• WORK ORDER
Only one stretch of the listing below is wanted. Give it again exactly, from the line with "if e.jump then" through the line with "before it. -/".

• DATA

/-- Records of the status area that are not erased: one above the last. -/
def State.statusNext (s : State) (k : Nat) : Nat :=
  let a := norBase k + slotBase + statusOff
  (s.mem.filter fun e => decide (a ≤ e.1) && decide (e.1 < a + 0x8000)).foldl (fun n e => max n ((e.1 - a) / 32 + 1)) 0

/-- The state of a slot: that of its last valid record (R475). -/
def State.slotInfo (s : State) (k : Nat) : SlotInfo :=
  let root := (mRoot (s.manifest k)).take 16
  (List.range (s.statusNext k)).foldl (fun b i =>
    let r := s.slotBytes k (statusOff + 32 * i) 32
    if slice r 0 4 = [0x48, 0x5A, 0x53, 0x53] ∧ slice r 28 4 = bytesBE 4 (crc32 (r.take 28)) ∧ slice r 12 16 = root then
      ⟨nth r 4 0, nth r 5 0, beAt r 8 4⟩
    else b) ⟨sEMPTY, 0, 0⟩

def State.slotState (s : State) (k : Nat) : Nat := (s.slotInfo k).st

/-- A status record is appended; where the program fails its bytes are unknown. -/
def State.slotRecord (s : State) (k st tries count : Nat) (good : Bool := true) : State :=
  let i := s.statusNext k
  if 1024 ≤ i then s
  else if good then s.slotProgram k (statusOff + 32 * i) (statusRecord st tries count (mRoot (s.manifest k)))
  else s.slotSpoil k (statusOff + 32 * i) 32

/-- A new state of a slot, its count kept. -/
def State.slotTo (s : State) (k st : Nat) (good : Bool := true) : State :=
  s.slotRecord k st 0 (s.slotInfo k).count good

/-! Payloads (R462, R465, R471). -/

/-- Slot offset of the payload: behind the hash blocks in a full set, at COMP_OFS in a delta set. -/
def payloadOff (m : List Nat) : Nat := if mDelta m then mCompOfs m else blocksOff + (mT m - mData m) * blockLen

/-- A component's bytes. -/
def State.compBytes (s : State) (k : Nat) (m : List Nat) (c : Comp) : List Nat := s.slotBytes k (payloadOff m + c.off) c.len

def State.compOk (s : State) (k : Nat) (m : List Nat) (c : Comp) : Bool := sha256 (s.compBytes k m c) == c.hash

/-- What a delta patch says of itself: old version, old hash, new length. -/
def patchForm (l : List Nat) : Bool := slice l 0 8 == [0x48, 0x5A, 0x44, 0x50, 1, 0, 0, 0]

/-- The commands of a patch run in order (Table 16-6): old payload, new length, output so far in reverse pieces. -/
def patchRun (old : List Nat) (newLen : Nat) : Nat → List Nat → List Nat → Option (List Nat)
  | 0, _, _ => none
  | fuel + 1, out, l =>
    match l with
    | 0 :: _ => if out.length = newLen then some out else none
    | 1 :: t =>
      let n := beAt t 0 4
      let src := beAt t 4 4
      if t.length < 8 ∨ old.length < src + n ∨ newLen < out.length + n then none
      else patchRun old newLen fuel (out ++ slice old src n) (t.drop 8)
    | 2 :: t =>
      let n := beAt t 0 4
      if t.length < 4 + n ∨ newLen < out.length + n then none
      else patchRun old newLen fuel (out ++ slice t 4 n) (t.drop (4 + n))
    | _ => none

/-- Length of the payload of the running set: for a full set P, for a delta set the new length of its patch. -/
def State.payloadLen (s : State) (k : Nat) (m : List Nat) : Nat :=
  if mDelta m then ofBytesBE (s.slotBytes k (blocksOff + (mT m - mData m) * blockLen + 44) 4) else mP m

def State.payload (s : State) (k : Nat) (m : List Nat) : List Nat := s.slotBytes k (payloadOff m) (s.payloadLen k m)

/-- A delta patch is applied (R472): the state with the new payload, or the reason why not. -/
def State.patchApply (s : State) (k : Nat) (m : List Nat) : State × Nat :=
  let patch := s.slotBytes k (blocksOff + (mT m - mData m) * blockLen) (mP m)
  match s.upd.run with
  | none => (s, 0xB)
  | some r =>
    let rm := s.manifest r
    if s.slotState r ≠ sCONFIRMED ∨ r = k ∨ beAt patch 8 4 ≠ mVersion rm ∨ beAt m 96 4 ≠ mVersion rm
        ∨ slice patch 12 32 ≠ mPayloadHash rm ∨ slice m 100 32 ≠ mPayloadHash rm then (s, 0xB)
    else
      let newLen := beAt patch 44 4
      if !patchForm patch || decide (slotSize < mCompOfs m + newLen) then (s, 0xC)
      else
        match patchRun (s.payload r rm) newLen (patch.length + 1) [] (patch.drop 48) with
        | some out => (s.slotProgram k (mCompOfs m) out, 0)
        | none => (s, 0xC)

/-- The checks of R471: the state, and the reason. -/
def State.slotCheck (s : State) (k : Nat) : State × Nat :=
  let m := s.manifest k
  let (s1, r) := if mDelta m then s.patchApply k m else (s, 0)
  if r ≠ 0 then (s1, r)
  else
    let pay := s1.payload k m
    if sha256 pay ≠ mPayloadHash m then (s1, 0xA)
    else if (mCompList m).all fun c => decide (c.off + c.len ≤ pay.length) && s1.compOk k m c then (s1, 0)
    else (s1, 0xA)
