-- ==== Sys2Proof/Machine/Edge.lean ====
section
/-!
DEFINITION. The edges of the indexing plate and the blocks attached to it (spec/03 R79, R82, R83, R90, R91, Table 03-5).
-/

namespace Sys2Proof.Machine

/-- The instant of an edge in module time: the table's for a position that is reached by running, now for a jump. -/
def State.edgeInstant (s : State) (e : EdgeEvent) : Nat :=
  if e.jump then s.nowQ else (s.plate.boundary + (if e.pos = 0 then 0 else s.edgeOffset e.pos : Nat)).toNat

/-- The consumers on the buses: reference messages and LIN schedules (spec/06 R207, R212). Position 64 stands for a boundary whose
IX_0 does not act. -/
def State.busEdge (s : State) (e : EdgeEvent) (io : EdgeInputs) : State :=
  let s0 := s.each (List.range 12) fun s n => s.guardEnds n e.pos e.jump
  let s1 := if e.act then s0.each (List.range 12) fun s n => s.refEdge n e.pos (io.canBusy.contains n) else s0
  if e.act || e.boundary then s1.each (List.range 8) fun s n => s.linEdge n (if e.act then e.pos else 64) e.boundary else s1

/-- Output switching on the power dies; channels that SHUTDOWN turns off go at the first edge outside a freeze (spec/18
R525). -/
def State.outputEdge (s : State) (e : EdgeEvent) : State :=
  let s1 := if s.slp.offDue && e.act && !s.on pIXP IXP_STAT_FROZEN then { s.channelsOff false with slp.offDue := false } else s
  (s1.deliverEdge e 0).deliverEdge e 1

/-- Inputs are sampled, the image is written and goes to the twin; a wake of an input acts (spec/09 R285-R294, spec/10 R322). -/
def State.inputEdge (s : State) (e : EdgeEvent) (io : EdgeInputs) : State :=
  let r := s.inputsAtEdge e (s.edgeInstant e) io
  let s2 := r.1.twinImageAtEdge e.pos r.2.1
  if r.2.2 then s2.wakeIn ⟨3, s2.get pINC INC_WK_LAST_DIN⟩ else s2

/-- The real-time pairs take a checkpoint (spec/11 Table 11-2). -/
def State.pairEdge (s : State) : State := s.each [4, 5] fun s k => if s.pairRuns k then s.trigger k 1 else s

/-- A cycle begins: the cycle tick, role changes, trims and the sleep vote. -/
def State.cycleEdge (s : State) (e : EdgeEvent) : State :=
  if e.boundary then (((s.cycleTick.roleBoundary).coordLook).honBoundary).sleepCheck else s

/-- Every consumer of Table 03-5 at one edge; `pos` is the position before it. -/
def State.edgeActs (s : State) (pos : Nat) (e : EdgeEvent) (io : EdgeInputs) : State :=
  let s1 := ((s.plateConsumers e).gatesAtEdge pos e).busEdge e io
  (((s1.outputEdge e).inputEdge e io).pairEdge).cycleEdge e

def State.edgesAct (io : EdgeInputs) : List EdgeEvent → Nat → State → State
  | [], _, s => s
  | e :: t, pos, s => State.edgesAct io t e.pos (s.edgeActs pos e io)

/-- EN of the IXP page arms or disarms the plate (R82). -/
def execIxpEnable (a : Access) (v : Word) (s : State) : Host.Outcome State Fault Refusal :=
  .next (s.writeReg a pIXP BLK_CTRL v)

/-- The plate starts. -/
def execPlateStart (io : EdgeInputs) (s : State) : Host.Outcome State Fault Refusal :=
  .next (
    match s.plateStarting with
    | some (s1, evs) => State.edgesAct io evs 63 s1
    | none => s)

/-- The next edge of the plate. -/
def execIndexEdge (io : EdgeInputs) (s : State) : Host.Outcome State Fault Refusal :=
  .next (
    let pos := s.get pIXP IXP_STAT_CUR_IX
    let (s1, evs) := s.plateEdge
    State.edgesAct io evs pos s1)

/-- An edge on CYC_SYNC in a sampling phase of the clock (R65); the plate takes the one that SYNC_POL selects (R91). -/
def execCycSyncPulse (tm : Instant) (rising : Bool) (io : EdgeInputs) (s : State) :
    Host.Outcome State Fault Refusal :=
  .next (
    let s1 := s.advance tm.clocks
    if s1.syncActs && rising != s1.on pIXP IXP_CTRL_SYNC_POL then
      let (s2, evs) := s1.cycSync (s1.nowQ + tm.phase.val)
      State.edgesAct io evs 63 s2
    else s1)

end Sys2Proof.Machine
end

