/-- A valid table is taken by COMMIT and pends, another is refused with 0xE010; EN arms a plate that has not started; a start, free-running, on the gPTP schedule or after the Headstock, begins its first cycle at position 0 and hands its edge to the consumers; an edge moves the plate to the next position, or past the last one to the next cycle, and hands it to them, and in a re-index cycle the edge of SAFE_IX jumps with 0xE212; an accepted CYC_SYNC pulse is captured with its phase and ends a fall-back, one that comes too early is counted, the other edge does nothing; a gPTP reference is measured against the boundary or waits for the next; 8 quiet cycles free-run with code 0xE211; announcements of the Headstock are kept; a table that differs from its is reported with 0xE215; the CYC_OUT pulse ends. Concludes that exec answers the next state for: ixpCommit, ixpEnable, plateStart, indexEdge, cycSyncPulse, gptpReferenceInstant, syncLostFreerun, plateAnnouncement, twinTableMismatch, cycOutPulseEnd. -/
def Obligations.PlateCommandsComplete : Prop :=
  (∀ (a : Access) (v : Word) (s : State),
    s.Canonical → s.Accepts a pIXP IXP_CTRL v → v.getLsbD 16 = true → PlateTable.valid s.shadowTable = true → 
    Completes (.ixpCommit a v) s fun t => t.plate = (if t.get pIXP IXP_CTRL_SRC = s.get pIXP IXP_CTRL_SRC then { s.plate with pendTable := some s.shadowTable } else
        { s.plate with pendTable := some s.shadowTable, waiting := s.plate.waiting.filter fun e => e.2, quiet := 0, pulsed := true }) ∧
      t.on pIXP IXP_CTRL_COMMIT_PEND = true ∧ Frame (Offs pIXP [IXP_CTRL]) { s with plate := t.plate } s t) ∧
  (∀ (a : Access) (v : Word) (s : State),
    s.Canonical → s.Accepts a pIXP IXP_CTRL v → v.getLsbD 16 = true → PlateTable.valid s.shadowTable = false → bitsOf v.toNat 0 2 = s.get pIXP IXP_CTRL_SRC → 
    Completes (.ixpCommit a v) s fun t => t.Irq pIXP INT_IXP_COMMIT_REF ∧ t.Posted pIXP 0xE010 0 ∧ Frame (Offs pIXP (IXP_CTRL :: errRegs)) { s with posts := t.posts } s t) ∧
  (∀ (a : Access) (v : Word) (s : State),
    s.Canonical → s.Accepts a pIXP BLK_CTRL v → v.getLsbD 0 = true → v.getLsbD 1 = false → s.on pIXP BLK_CTRL_SOFT_RST = false → s.plate.started = false → s.plate.armed = none → 
    Completes (.ixpEnable a v) s fun t => t.on pIXP BLK_CTRL_EN = true ∧ Frame (Offs pIXP [BLK_CTRL]) { s with plate.armed := some (s.nowQ : Int) } s t) ∧
  (∀ (io : EdgeInputs) (t0 : Int) (u s1 : State) (s : State),
    s.Canonical → s.plate.armed = some t0 → s.plate.started = false → s.timeRuns = true → s.followsTwinPlate = false → s.get pIXP IXP_CTRL_SRC = 0 → u = s.advanceTo (t0 + 8000).toNat → s1 = (u.startPlate u.nowQ 0).1 → 
    Completes (.plateStart io) s fun t => t = s1.edgeActs 63 ⟨0, true, false, true⟩ io ∧ s1.plate.started = true ∧ s1.get pIXP IXP_STAT_CUR_IX = 0 ∧ s1.plate.next = 1 ∧ s1.plate.armed = none ∧ s1.plate.boundary = u.nowQ ∧ s1.rd pIXP IXP_CYC = 0 ∧ s1.tb = u.tb) ∧
  (∀ (io : EdgeInputs) (t0 : Int) (q : Nat) (s1 : State) (s : State),
    s.Canonical → s.plate.armed = some t0 → s.plate.started = false → s.timeRuns = true → s.followsTwinPlate = false → s.get pIXP IXP_CTRL_SRC = 2 → q = s.gptpAt (max s.nowQ (t0 + 8000).toNat) → s1 = ((s.advanceTo q).startPlate q 0).1 → 
    Completes (.plateStart io) s fun t => t = s1.edgeActs 63 ⟨0, true, false, true⟩ io ∧ s1.plate.started = true ∧ s1.get pIXP IXP_STAT_CUR_IX = 0 ∧ s1.plate.next = 1 ∧ s1.plate.armed = none ∧ s1.plate.boundary = q ∧ s1.rd pIXP IXP_CYC = 0 ∧ s1.tb = (s.advanceTo q).tb) ∧
  (∀ (io : EdgeInputs) (t0 q : Int) (c : Nat) (s1 : State) (s : State),
    s.Canonical → s.plate.armed = some t0 → s.plate.started = false → s.timeRuns = true → s.followsTwinPlate = true → s.plate.startAt = some (q, c) → s1 = ((s.advanceTo q.toNat).startPlate q c).1 → 
    Completes (.plateStart io) s fun t => t = s1.edgeActs 63 ⟨0, true, false, true⟩ io ∧ s1.plate.started = true ∧ s1.get pIXP IXP_STAT_CUR_IX = 0 ∧ s1.plate.next = 1 ∧ s1.plate.armed = none ∧ s1.plate.boundary = q ∧ s1.rd pIXP IXP_CYC = BitVec.ofNat 32 c ∧ s1.tb = (s.advanceTo q.toNat).tb) ∧
  (∀ (io : EdgeInputs) (k : Nat) (te : Int) (s1 : State) (s : State),
    s.Canonical → s.plate.started = true → s.timeRuns = true → s.plate.next = k → k < 64 → s.plate.inReindex = false → te = s.plate.boundary + (s.edgeOffset k : Nat) → s1 = ((({ s.advanceTo te.toNat with plate.next := k + 1 } : State).reachPos k te).firstAct k).1 → 
    Completes (.indexEdge io) s fun t => t = s1.edgeActs (s.get pIXP IXP_STAT_CUR_IX) ⟨k, false, false, !s.plate.acted.testBit k⟩ io ∧ s1.get pIXP IXP_STAT_CUR_IX = k ∧
      s1.plate.next = k + 1 ∧ s1.plate.acted.testBit k = true ∧
      Frame (Offs pIXP [IXP_STAT]) { s with tb := (s.advanceTo te.toNat).tb, plate := s1.plate } s s1) ∧
  (∀ (io : EdgeInputs) (te : Int) (s1 : State) (s : State),
    s.Canonical → s.plate.started = true → s.timeRuns = true → 64 ≤ s.plate.next → s.plate.inReindex = false → s.plate.reindex = none → te = s.plate.boundary + (s.plate.length : Nat) → s1 = (((s.advanceTo te.toNat).beginCycle te ((s.rd pIXP IXP_CYC).toNat + 1) false).firstAct 0).1 → 
    Completes (.indexEdge io) s fun t => t = s1.edgeActs (s.get pIXP IXP_STAT_CUR_IX) ⟨0, true, false, true⟩ io ∧ s1.rd pIXP IXP_CYC = s.rd pIXP IXP_CYC + 1 ∧ s1.get pIXP IXP_STAT_CUR_IX = 0 ∧
      s1.plate.boundary = te ∧ s1.plate.next = 1 ∧ s1.plate.started = true ∧ s1.tb = (s.advanceTo te.toNat).tb) ∧
  (∀ (io : EdgeInputs) (k : Nat) (te : Int) (r : Reindex) (s1 : State) (s : State),
    s.Canonical → s.plate.started = true → s.timeRuns = true → s.plate.next = k → k < 64 → s.plate.inReindex = true → s.get pIXP IXP_ACT_SAFE_IX = k → s.plate.reindex = some r → te = s.plate.boundary + (s.edgeOffset k : Nat) → s1 = ((({ s.advanceTo te.toNat with plate.next := k + 1 } : State).reachPos k te).firstAct k).1 → 
    Completes (.indexEdge io) s fun t => t = State.edgesAct io (⟨k, false, false, !s.plate.acted.testBit k⟩ :: (s1.plateJump te).2) (s.get pIXP IXP_STAT_CUR_IX) (s1.plateJump te).1 ∧
      (s1.plateJump te).1.Irq pIXP INT_IXP_REINDEX ∧ (s1.plateJump te).1.Posted pIXP 0xE212 0 ∧ (s1.plateJump te).1.plate.inReindex = false ∧
      (s1.plateJump te).1.plate.jumped = true ∧ s1.get pIXP IXP_STAT_CUR_IX = k) ∧
  (∀ (clocks q : Nat) (phase : Fin 8) (rising : Bool) (io : EdgeInputs) (s : State),
    s.Canonical → (s.advance clocks).syncActs = true → rising ≠ s.on pIXP IXP_CTRL_SYNC_POL → s.plate.started = true → q = (s.advance clocks).nowQ + phase.val → ∀ t, s.plate.lastPulse = some t → (s.plateL : Int) ≤ 2 * (q - t) → 
    Completes (.cycSyncPulse ⟨clocks, phase⟩ rising io) s fun t => t.rd pIXP IXP_SYNC_S = BitVec.ofNat 32 (stampSec q) ∧ t.rd pIXP IXP_SYNC_NS = BitVec.ofNat 32 (stampNs q) ∧
      t.plate.lastPulse = some (q : Int) ∧ t.plate.quiet = 0 ∧ t.plate.pulsed = true ∧ t.on pIXP IXP_STAT_SYNC_LOST = false ∧ t.tb = (s.advance clocks).tb ∧
      (s.on pIXP IXP_STAT_SYNC_LOST = true → t.Irq pIXP INT_IXP_SYNC_BACK) ∧
      RegFrame (Offs pIXP [IXP_SYNC_S, IXP_SYNC_NS, IXP_ERR, IXP_STAT, INT_RAW]) s t) ∧
  (∀ (clocks : Nat) (phase : Fin 8) (rising : Bool) (io : EdgeInputs) (t0 : Int) (s : State),
    s.Canonical → (s.advance clocks).syncActs = true → rising ≠ s.on pIXP IXP_CTRL_SYNC_POL → s.plate.started = true → s.plate.lastPulse = some t0 → 2 * (((s.advance clocks).nowQ + phase.val : Nat) - t0) < (s.plateL : Int) → s.frozen pIXP = false → 
    Completes (.cycSyncPulse ⟨clocks, phase⟩ rising io) s fun t => t.Irq pIXP INT_IXP_SYNC_IGN ∧ t.get pIXP IXP_CNT_IGNORED = satAdd IXP_CNT_IGNORED.len (s.get pIXP IXP_CNT_IGNORED) 1 ∧
      Frame (Offs pIXP [IXP_CNT, INT_RAW]) (s.advance clocks) s t) ∧
  (∀ (clocks : Nat) (phase : Fin 8) (rising : Bool) (io : EdgeInputs) (s : State),
    s.Canonical → rising = s.on pIXP IXP_CTRL_SYNC_POL → 
    Completes (.cycSyncPulse ⟨clocks, phase⟩ rising io) s fun t => t = s.advance clocks) ∧
  (∀ (clocks q : Nat) (phase : Fin 8) (rising : Bool) (io : EdgeInputs) (t0 : Int) (s1 : State) (s : State),
    s.Canonical → (s.advance clocks).syncActs = true → rising ≠ s.on pIXP IXP_CTRL_SYNC_POL → s.plate.started = false → s.plate.armed = some t0 → s.plate.lastPulse = none → q = (s.advance clocks).nowQ + phase.val → s1 = (((({ s.advance clocks with plate.lastPulse := some (q : Int), plate.quiet := 0, plate.pulsed := true } : State).wrn pIXP IXP_SYNC_S (stampSec q)).wrn pIXP IXP_SYNC_NS (stampNs q)).startPlate q 0).1 → 
    Completes (.cycSyncPulse ⟨clocks, phase⟩ rising io) s fun t => t = s1.edgeActs 63 ⟨0, true, false, true⟩ io ∧ s1.plate.started = true ∧ s1.get pIXP IXP_STAT_CUR_IX = 0 ∧ s1.plate.next = 1 ∧ s1.plate.armed = none ∧ s1.plate.boundary = q ∧ s1.rd pIXP IXP_CYC = 0 ∧ s1.tb = (s.advance clocks).tb) ∧
  (∀ (ref : Nat) (s : State),
    s.Canonical → s.plate.started = true → s.timeRuns = true → s.get pIXP IXP_CTRL_SRC = 2 → s.followsTwinPlate = false → s.plate.lastGptp = none → ref = s.gptpAt s.nowQ → s.plate.boundary ≤ ref → 2 * (ref - s.plate.boundary) ≤ s.plate.length → 2 * (ref - s.plate.boundary) ≤ s.plateL → s.plate.reindex = none → 
    Completes (.gptpReferenceInstant) s fun t => t.plate.lastGptp = some ref ∧ t.rd pIXP IXP_ERR = BitVec.ofNat 32 (toField 32 (clampInt 32 (s.plate.boundary - (ref : Int)))) ∧
      t.tb = (s.advanceTo ref).tb ∧ RegFrame (Offs pIXP [IXP_ERR]) s t) ∧
  (∀ (ref l : Nat) (s : State),
    s.Canonical → s.plate.started = true → s.timeRuns = true → s.get pIXP IXP_CTRL_SRC = 2 → s.followsTwinPlate = false → s.plate.lastGptp = some l → ref = s.gptpAt (max s.nowQ (l + 1)) → s.plate.boundary < ref → s.plate.length < 2 * (ref - s.plate.boundary) → 
    Completes (.gptpReferenceInstant) s fun t => t = { s.advanceTo ref with plate.lastGptp := some ref, plate.waiting := s.plate.waiting ++ [((ref : Int), false)] }) ∧
  (∀ (s : State),
    s.Canonical → s.plate.started = true → s.syncActs = true → 8 ≤ s.plate.quiet → s.on pIXP IXP_STAT_SYNC_LOST = false → s.frozen pIXP = false → 
    Completes (.syncLostFreerun) s fun t => t.Irq pIXP INT_IXP_FREERUN ∧ t.on pIXP IXP_STAT_SYNC_LOST = true ∧ t.get pIXP IXP_CNT_FREERUN = satAdd 8 (s.get pIXP IXP_CNT_FREERUN) 1 ∧
      t.Posted pIXP 0xE211 0 ∧ Frame (Offs pIXP ([IXP_STAT, IXP_CNT] ++ errRegs)) { s with posts := t.posts } s t) ∧
  (∀ (clocks cycle length crc seconds quarters : Nat) (s : State),
    s.Canonical → (s.advance clocks).followsTwinPlate = true → (s.advance clocks).timeRuns = true → 
    Completes (.plateAnnouncement clocks .correction cycle length crc seconds quarters) s fun t => t.plate.announced = (s.plate.announced.filter fun e => e.1 != cycle) ++ [(cycle, length)] ∧ t.tb.clocks = s.tb.clocks + clocks ∧
      Frame (Offs 0 []) { s with tb := t.tb, plate.announced := t.plate.announced } s t) ∧
  (∀ (clocks cycle length crc seconds quarters : Nat) (s : State),
    s.Canonical → (s.advance clocks).followsTwinPlate = true → (s.advance clocks).timeRuns = true → s.plate.started = true → 
    Completes (.plateAnnouncement clocks .reindex cycle length crc seconds quarters) s fun t => t = { s.advance clocks with plate.reindex := some ⟨cycle, .nextBoundary ((seconds * quartersPerSecond + quarters : Nat) : Int)⟩, plate.corr := [] }) ∧
  (∀ (clocks cycle length crc seconds quarters : Nat) (s : State),
    s.Canonical → (s.advance clocks).followsTwinPlate = true → (s.advance clocks).timeRuns = true → 
    Completes (.plateAnnouncement clocks .boundary cycle length crc seconds quarters) s fun t => t.plate.lastAnn = some (cycle, ((seconds * quartersPerSecond + quarters : Nat) : Int), length) ∧
      t.plate.announced = (s.plate.announced.filter fun e => e.1 != cycle) ++ [(cycle, length)] ∧
      t.plate.differ = (if crc = s.tableCrc then 0 else s.plate.differ + 1) ∧ t.tb = (s.advance clocks).tb ∧
      RegFrame (Offs pIXP [IXP_CYC, IXP_ERR]) s t) ∧
  (∀ (s : State),
    s.Canonical → s.followsTwinPlate = true → 2 ≤ s.plate.differ → 
    Completes (.twinTableMismatch) s fun t => t.Irq pIXP INT_IXP_TWIN_TBL ∧ t.Posted pIXP 0xE215 0 ∧ t.plate.differ = 0 ∧ Frame (Offs pIXP errRegs) { s with plate.differ := 0, posts := t.posts } s t) ∧
  (∀ (s : State),
    s.Canonical → s.plate.pulse = true → 
    Completes (.cycOutPulseEnd) s fun t => t.plate.pulse = false ∧ t.out = s.out ++ [.cycOut (s.on pIXP IXP_OUT_POL)] ∧ Frame (Offs 0 []) { s with plate.pulse := false, out := t.out } s t)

• TASK RESPONSE
  if e.jump then s.nowQ else (s.plate.boundary + (if e.pos = 0 then 0 else s.edgeOffset e.pos : Nat)).toNat

/-- The consumers on the buses: reference messages and LIN schedules (spec/06 R207, R212). Position 64 stands for a boundary whose
IX_0 does not act. -/
def State.busEdge (s : State) (e : EdgeEvent) (io : EdgeInputs) : State :=
  let s0 := s.each (List.range 12) fun s n => s.guardEnds n e.pos e.jump
  let s1 := if e.act then s0.each (List.range 12) fun s n => s.refEdge n e.pos (io.canBusy.contains n) else s0
  if e.act || e.boundary then s1.each (List.range 8) fun s n => s.linEdge n (if e.act then e.pos else 64) e.boundary else s1

/-- Output switching on the power dies; channels that SHUTDOWN turns off go at the first edge outside a freeze (spec/18
R525). -/
def State.outputEdge (s : State) (e : EdgeEvent) : State :=
  let s1 := if s.slp.offDue && e.act && !s.on pIXP IXP_STAT_FROZEN then { s.channelsOff false with slp.offDue := false } else s
  (s1.deliverEdge e 0).deliverEdge e 1

/-- Inputs are sampled, the image is written and goes to the twin; a wake of an input acts (spec/09 R285-R294, spec/10 R322). -/
def State.inputEdge (s : State) (e : EdgeEvent) (io : EdgeInputs) : State :=
  let r := s.inputsAtEdge e (s.edgeInstant e) io
  let s2 := r.1.twinImageAtEdge e.pos r.2.1
  if r.2.2 then s2.wakeIn ⟨3, s2.get pINC INC_WK_LAST_DIN⟩ else s2

/-- The real-time pairs take a checkpoint (spec/11 Table 11-2). -/
def State.pairEdge (s : State) : State := s.each [4, 5] fun s k => if s.pairRuns k then s.trigger k 1 else s

/-- A cycle begins: the cycle tick, role changes, trims and the sleep vote. -/
def State.cycleEdge (s : State) (e : EdgeEvent) : State :=
  if e.boundary then (((s.cycleTick.roleBoundary).coordLook).honBoundary).sleepCheck else s

/-- Every consumer of Table 03-5 at one edge; `pos` is the position before it. -/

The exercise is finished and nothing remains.